There are those who insist we live in the freest nation on earth. The vast majority of children who grow up in poverty die in poverty in America. They live shorter, more dangerous lives, their infant mortality rates are like those of Third World mothers. American children in poverty, in the patriotic view of those who proudly call our nation the greatest nation in the history of the world, have the freedom to choose between obedience, discipline and participation or anger, rebellion and prison.
A rational actor, the theory goes, would choose to pay close attention as the cards are dealt and gamely play the crap hand he’s being dealt every round. He is not playing at a high stakes table anyway. For example, if he or anyone he knew were to die and a corporation had liability for that death, their family would get a tiny wrongful death settlement. Think World Trade Center bus boy wrongful death number ($20,000) vs. World Trade Hedge Fund guy’s (multiple millions, widows complaining about the meager pay-outs).
“Let’s see,” the lawyer for the corporation negotiating the settlement for the guy’s death from some kind of toxic product or procedure, would say, consulting charts and punching a calculator “a life expectancy of 31 years times an annual salary, interest, benefits and dividends, of…. let’s see…. zero— prisoners in the State prison system do not make very much money, would be…. we’ll give you $10,000.”
The family would take it, in sorrow and in rage. But really, that’s the game, the way its set up, how the board is rigged, where the finger rests heavily on the scale, how the field tilts, who the refs are, how corrupt and greedy they are, and billions and billions in wealth to be taken, the wealth of the world is inexhaustible, more money than you could spend in a thousand lifetimes, but who cares? God bless unfettered Capitalism, nobody can put a limit on an American’s right to luxury a million times over, as if he had a million lives to spend it.
It’s Winners versus Losers, punk. It’s a clear choice, really. You can choose the side that wins every time– even if you personally keep losing big time you can still root for the Winners, bask in their glow. Or, you can side with the Losers, those who will always lose, always be screwed by those who can. Some are born with advantages, others with disadvantages. It’s up to you— pick a side.
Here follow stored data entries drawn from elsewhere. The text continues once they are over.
-- ==== Sys2Proof/Machine/Operands.lean ====
section
/-! DEFINITION. Every operand form: scalar specifiers, immediates and literals, vector specifiers, pushes and named copies (02 R18, R19,
R21; 03 R40 to R45; 07 R131 to R133). -/

namespace Sys2Proof

/-! ### Widths (R45) -/

def Width.bits : Width → Nat
  | .w64 => 64 | .w32 => 32 | .w16 => 16 | .w8 => 8

def Width.size : Width → Nat
  | .w64 => 8 | .w32 => 4 | .w16 => 2 | .w8 => 1

/-- The value of an immediate: sign-extended IMM, or the literal (R52). -/
def Imm.value : Imm → Word
  | .short v => v.signExtend 64
  | .lit v => v

end Sys2Proof

namespace Sys2Proof.Machine

/-- ext_w: the w low bits of a pattern as an integer, signed when s (R45). -/
def extW (x : Word) (w : Nat) (s : Bool) : Int :=
  let v : Nat := x.toNat % 2 ^ w
  if s && decide (2 ^ (w - 1) ≤ v) then (v : Int) - (2 ^ w : Nat) else (v : Int)

/-- wrap_w: any integer kept to w bits and extended to 64 (R45). -/
def wrapW (v : Int) (w : Nat) (s : Bool) : Word :=
  BitVec.ofInt 64 (extW (BitVec.ofNat 64 (v % (2 ^ w : Nat)).toNat) w s)

/-! ### Scalar operands -/

/-- Reads a specifier: a void entry reads 0, clean; specifier 16 reads 0 (R41, R42). -/
def Scalar.read (r : Scalar) : Src → Val
  | .belt k =>
    let v := r.belt.getD k.toNat Val.empty
    if v.void then Val.empty else v
  | .named k => if k = 0 then Val.ofWord 0 else r.named.getD k.toNat (Val.ofWord 0)

/-- Reads an operand a literal may replace (R21). -/
def Scalar.readOpnd (r : Scalar) : Opnd → Val
  | .reg x => r.read x
  | .lit v => Val.ofWord v

/-- The belt after a push: the value at age 0, the oldest gone (R40). -/
def pushBelt (v : Val) (belt : List Val) : List Val := v :: belt.take 15

/-- Writes a named register; s0 and q0 discard (R42). -/
def writeNamed (named : List Val) (k : BitVec 4) (v : Val) : List Val := if k = 0 then named else setAt named k.toNat v

/-- A push with its named copy, in one step (R19, R40). -/
def Scalar.push (r : Scalar) (v : Val) (d : Dst) : Scalar :=
  { belt := pushBelt v r.belt, named := match d with | some k => writeNamed r.named k v | none => r.named }

/-- The registers of a scalar stream. -/
def Thread.regs (th : Thread) : StreamId → Scalar
  | .c => th.c.regs
  | _ => th.a.regs

/-- Changes the registers of a scalar stream. -/
def Thread.modRegs (th : Thread) (sid : StreamId) (f : Scalar → Scalar) : Thread :=
  match sid with
  | .c => { th with c := { th.c with regs := f th.c.regs } }
  | _ => { th with a := { th.a with regs := f th.a.regs } }

/-- The machine after the issuing stream has pushed a value (R40). -/
def State.push (s : State) (k : Issue) (v : Val) (d : Dst) : State :=
  s.modThread k.tid fun th => th.modRegs k.sid fun r => r.push v d

/-- The machine after the issuing stream has pushed a clean word. -/
def State.pushWord (s : State) (k : Issue) (w : Word) (d : Dst) : State := s.push k (Val.ofWord w) d

/-- Whether an operand's result is not ready (R50). -/
def Val.pending (v : Val) : Bool := v.wait.isSome

/-- The merge of the poison of operands that contribute (R44). -/
def marksOf (vs : List Val) : Mark := meetAll (vs.map (·.mark))

/-- A result with the poison of its operands. -/
def Val.result (w : Word) (vs : List Val) : Val := { bits := w, mark := marksOf vs }

/-- A scalar instruction of one operand that pushes one value and does nothing else: it waits while the operand is not ready; the result
takes the operand's poison (R44). -/
def scalar1 (s : State) (x : Src) (d : Dst) (f : Word → Word) : Host.Outcome State Fault Refusal :=
  issue s fun k th s1 =>
    let a := (th.regs k.sid).read x
    if a.pending then .wait .result else .done (s1.push k { bits := f a.bits, mark := a.mark } d)

/-- The same of two operands. -/
def scalar2 (s : State) (x y : Src) (d : Dst) (f : Word → Word → Word) : Host.Outcome State Fault Refusal :=
  issue s fun k th s1 =>
    let a := (th.regs k.sid).read x
    let b := (th.regs k.sid).read y
    if a.pending || b.pending then .wait .result
    else .done (s1.push k { bits := f a.bits b.bits, mark := meet a.mark b.mark } d)

/-- The same of three operands. -/
def scalar3 (s : State) (x y z : Src) (d : Dst) (f : Word → Word → Word → Word) : Host.Outcome State Fault Refusal :=
  issue s fun k th s1 =>
    let a := (th.regs k.sid).read x
    let b := (th.regs k.sid).read y
    let c := (th.regs k.sid).read z
    if a.pending || b.pending || c.pending then .wait .result
    else .done (s1.push k { bits := f a.bits b.bits c.bits, mark := meet a.mark (meet b.mark c.mark) } d)

/-- Goes on with operands that are ready and, being consumed, clean; waits for a result; traps POISON (R305). -/
def consume (vs : List Val) (k : Head) : Head :=
  if vs.any Val.pending then .wait .result
  else
    match marksOf vs with
    | some t => .trap (poison t)
    | none => k

/-- Goes on with operands that are ready; poison is carried. -/
def ready (vs : List Val) (k : Head) : Head := if vs.any Val.pending then .wait .result else k

/-- Replaces the value that waits for a result everywhere it stands in a register set (R40: the belt position is fixed at issue). -/
def Scalar.settle (r : Scalar) (id : Nat) (v : Val) : Scalar :=
  let f := fun (x : Val) => if x.wait = some id then v else x
  { belt := r.belt.map f, named := r.named.map f }

/-- Delivers a result to the C and A registers of a thread that wait for it. -/
def State.deliver (s : State) (tid id : Nat) (v : Val) : State :=
  s.modThread tid fun th => (th.modRegs .c fun r => r.settle id v).modRegs .a fun r => r.settle id v

/-! ### Vector operands -/

/-- A clean zero vector of L lanes. -/
def zeroVec (l : Nat) : List Lane := List.replicate l {}

/-- The lane index vector (R130). -/
def laneVec (l : Nat) : List Lane := (List.range l).map fun i => { bits := BitVec.ofNat 32 i }

/-- The lanes of a vector; a register not yet written reads L clean zero lanes, and so does a void entry (R132). -/
def Vec.get (x : Vec) (l : Nat) : List Lane := if x.void || x.lanes.isEmpty then zeroVec l else x.lanes

/-- The lanes of a named register. -/
def VState.reg (v : VState) (l : Nat) (k : Nat) : List Lane := (v.file.getD k {}).get l

/-- Reads a vector specifier (R18, R130, R132). -/
def VState.read (v : VState) (l : Nat) : VSrc → List Lane
  | .belt k => (v.belt.getD k.toNat { void := true }).get l
  | .named k => v.reg l k.toNat
  | .zero => zeroVec l
  | .lane => laneVec l

/-- The top of the mask stack; every lane is active when it is empty (R137). -/
def VState.top (v : VState) (l : Nat) : List Bool :=
  match v.masks with
  | [] => List.replicate l true
  | m :: _ => m

/-- The active lanes of an instruction (R131). -/
def VState.active (v : VState) (l : Nat) (mk : Bool) : List Bool := if mk then v.top l else List.replicate l true

/-- Active lanes from the first vector, inactive ones from the second. -/
def blend : List Bool → List Lane → List Lane → List Lane
  | true :: m, x :: xs, _ :: ys => x :: blend m xs ys
  | false :: m, _ :: xs, y :: ys => y :: blend m xs ys
  | _, _, _ => []

/-- The vector belt after a push (R132). -/
def VState.pushBelt (v : VState) (x : Vec) : VState := { v with belt := x :: v.belt.take 15 }

/-- Pushes a result with its active lanes, and copies it to the named register that DEN selects: inactive lanes of the pushed vector are
0 and clean, inactive lanes of the register keep their values (R131). It is ready from the cycle given (R151). -/
def VState.push (v : VState) (l : Nat) (act : List Bool) (x : List Lane) (d : VDst) (at_ : Nat) : VState :=
  let v1 := v.pushBelt { lanes := blend act x (zeroVec l), at_ := at_ }
  match d with
  | none => v1
  | some k => { v1 with file := setAt v1.file k.toNat { lanes := blend act x (v.reg l k.toNat), at_ := at_ } }

/-- Whether a vector is not there yet: its load has not returned, or its latency has not passed (R50, R151). -/
def Vec.pending (x : Vec) (now : Nat) : Bool := x.wait.isSome || decide (now < x.at_)

/-- Whether a specifier names a vector that is not there yet. -/
def VState.pending (v : VState) (now : Nat) : VSrc → Bool
  | .belt k => (v.belt.getD k.toNat {}).pending now
  | .named k => (v.file.getD k.toNat {}).pending now
  | _ => false

/-- Whether an instruction waits for a result: an operand, or the register it merges into. -/
def VState.waits (v : VState) (now : Nat) (xs : List VSrc) (act : List Bool) (d : VDst) : Bool :=
  xs.any (v.pending now) || match d with
    | some k => !act.all id && v.pending now (.named k)
    | none => false

/-- Whether every result of the V stream is there (R151). -/
def VState.allReady (v : VState) (now : Nat) : Bool := v.belt.all (fun x => !x.pending now) && v.file.all (fun x => !x.pending now)

/-- Pushes the place of a load's result (R40: the belt position is fixed at issue). -/
def VState.pushWait (v : VState) (l id : Nat) (d : VDst) : VState :=
  let v1 := v.pushBelt { lanes := zeroVec l, wait := some id }
  match d with
  | none => v1
  | some k => { v1 with file := setAt v1.file k.toNat { lanes := v.reg l k.toNat, wait := some id } }

/-- Delivers a load's result: active lanes take it (R131). -/
def VState.settle (v : VState) (id : Nat) (act : List Bool) (x : List Lane) : VState :=
  let f := fun (y : Vec) => if y.wait = some id then { lanes := blend act x y.lanes } else y
  { v with belt := v.belt.map f, file := v.file.map f }

/-- The machine after the V stream has pushed a vector that is ready after a latency. -/
def State.pushVec (s : State) (k : Issue) (l : Nat) (act : List Bool) (x : List Lane) (d : VDst) (lat : Nat) : State :=
  s.modThread k.tid fun th => { th with v := th.v.push l act x d (s.now + lat) }

/-- Named registers an instruction's operands name, each once (R133). -/
def namedReads (xs : List VSrc) : List Nat :=
  (xs.filterMap fun x => match x with | .named k => some k.toNat | _ => none).eraseDups

/-- The largest number of reads on one bank, over the assignment of mirrored registers that makes it least (R133, R134). -/
def bankReads (mirror : List Bool) : List Nat → List Nat → Nat
  | [], banks => banks.foldl max 0
  | r :: rs, banks =>
    let here := bankReads mirror rs (modAt banks (r % 4) (· + 1))
    if mirror.getD r false then min here (bankReads mirror rs (modAt banks ((r + 2) % 4) (· + 1))) else here

/-- Cycles by which bank conflicts delay an instruction: nb − 1, or 0 when no register is read (R133). -/
def bankStall (v : VState) (xs : List VSrc) : Nat := bankReads v.mirror (namedReads xs) [0, 0, 0, 0] - 1

end Sys2Proof.Machine
end

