-- ==== Sys2Proof/Machine/Length.lean ====
section
/-! DEFINITION. The save length of a thread: the sections of its context save area and where they begin (spec/15_traps.md R311, R315). -/

namespace Sys2Proof.Machine

/-! ### Fields of a task record (R241) -/

def trImage (r : Record) : Nat := fieldNat (r.getD 0 0) 55 0
def trFrame (r : Record) : Word := r.getD 1 0
def trJoin (r : Record) : Nat := fieldNat (r.getD 2 0) 55 0
def trCq (r : Record) : Nat := fieldNat (r.getD 3 0) 60 56
def trCont (r : Record) : Nat := fieldNat (r.getD 3 0) 55 0
def trHint (r : Record) : Nat := fieldNat (r.getD 4 0) 55 0
def trSmin (r : Record) : Nat := fieldNat (r.getD 5 0) 63 60
def trSpref (r : Record) : Nat := fieldNat (r.getD 5 0) 59 56
def trTiles (r : Record) : Nat := fieldNat (r.getD 5 0) 55 48
def trHwmu (r : Record) : Nat := fieldNat (r.getD 5 0) 41 24
def trCtx (r : Record) : BitVec 24 := (r.getD 5 0).extractLsb' 0 24
def trStages (r : Record) : Nat := fieldNat (r.getD 6 0) 63 60
def trN (r : Record) : Nat := fieldNat (r.getD 6 0) 31 0

/-- The entry given for stream k, in the order C, A, V, M. -/
def trEntry (r : Record) (k : Nat) : Nat := fieldNat (r.getD 7 0) (16 * k + 15) (16 * k)

/-- The next multiple of 64. -/
def pad64 (n : Nat) : Nat := (n + 63) / 64 * 64

/-- Bytes of section TILEDATA for a tile of g granules. -/
def tileBytes (g : Nat) : Nat := 64 * g + pad64 (2 * g)

/-- The lengths of the twelve sections (R315). -/
def sectionLens (panes tiles tiledata hwmu masks parked handles : Nat) : List Nat :=
  [8192, 16 * tiles, 256, tiledata, 32 * (4096 * panes), 36 * (4096 * panes), 96 * (64 * panes), 192 * (64 * panes),
    masks * max 8 (8 * panes), 80 * hwmu * panes, 256 * parked, 8 * handles]

/-- Where each section begins, and where the last one ends. -/
def sectionOffs : Nat → List Nat → List Nat × Nat
  | n, [] => ([], n)
  | n, l :: r =>
    let o := pad64 n
    let (os, e) := sectionOffs (o + l) r
    (o :: os, e)

/-- Granules of a tile's logical form. -/
def descGrans (d : Word) : Nat := descRows d * descUlen d

/-- The tile data of the configured tiles below TILES. -/
def tiledataLen (tiles : Sparse (Option Tile)) (n : Nat) : Nat :=
  (List.range n).foldl (fun a t => match sget none tiles t with | some x => a + tileBytes (descGrans x.desc) | none => a) 0

/-- The save length that a shape, tiles and a number of handles give: parked commands counted at 64, the mask stack at 16 (R311). -/
def saveLen (panes : Nat) (r : Record) (tiles : Sparse (Option Tile)) (handles : Nat) : Nat :=
  (sectionOffs 4096 (sectionLens panes (trTiles r) (tiledataLen tiles (trTiles r)) (trHwmu r) 16 64 handles)).2

/-- A thread's save length. -/
def Thread.saveLen (th : Thread) : Nat :=
  Sys2Proof.Machine.saveLen th.panes th.life.record th.tiles th.life.handles.length

/-- SLOTSZ of a partition. -/
def State.slotSize (s : State) (p : Nat) : Nat := 2 ^ (s.part p).set.slotlog

end Sys2Proof.Machine
end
So this disabled woman talking to Tom Asbrook complains that if the monthly check is decreased, if she’s told to buy a cheaper cut of meat, lose some weight, don’t use so much heat in the house, wear two sweaters inside, and a scarf and a hat, live like Gandhi, then she will suffer. The rest of us need it all, so let’s just say, to her and the millions like her: be quiet and have a blessed day.
FN: Lebensunswertes Leben (from Wikipedia)
The phrase “life unworthy of life” (in German:“Lebensunwertes Leben”) was a Nazi designation for the segments of populace which had no right to live and thus were to be “euthanized“. The term included people with serious medical problems and those considered grossly inferior according to the racial policy of the Third Reich. This concept formed an important component of the ideology of Nazism and eventually helped lead to the Holocaust.[1] The euthanasia program was known as Action T4.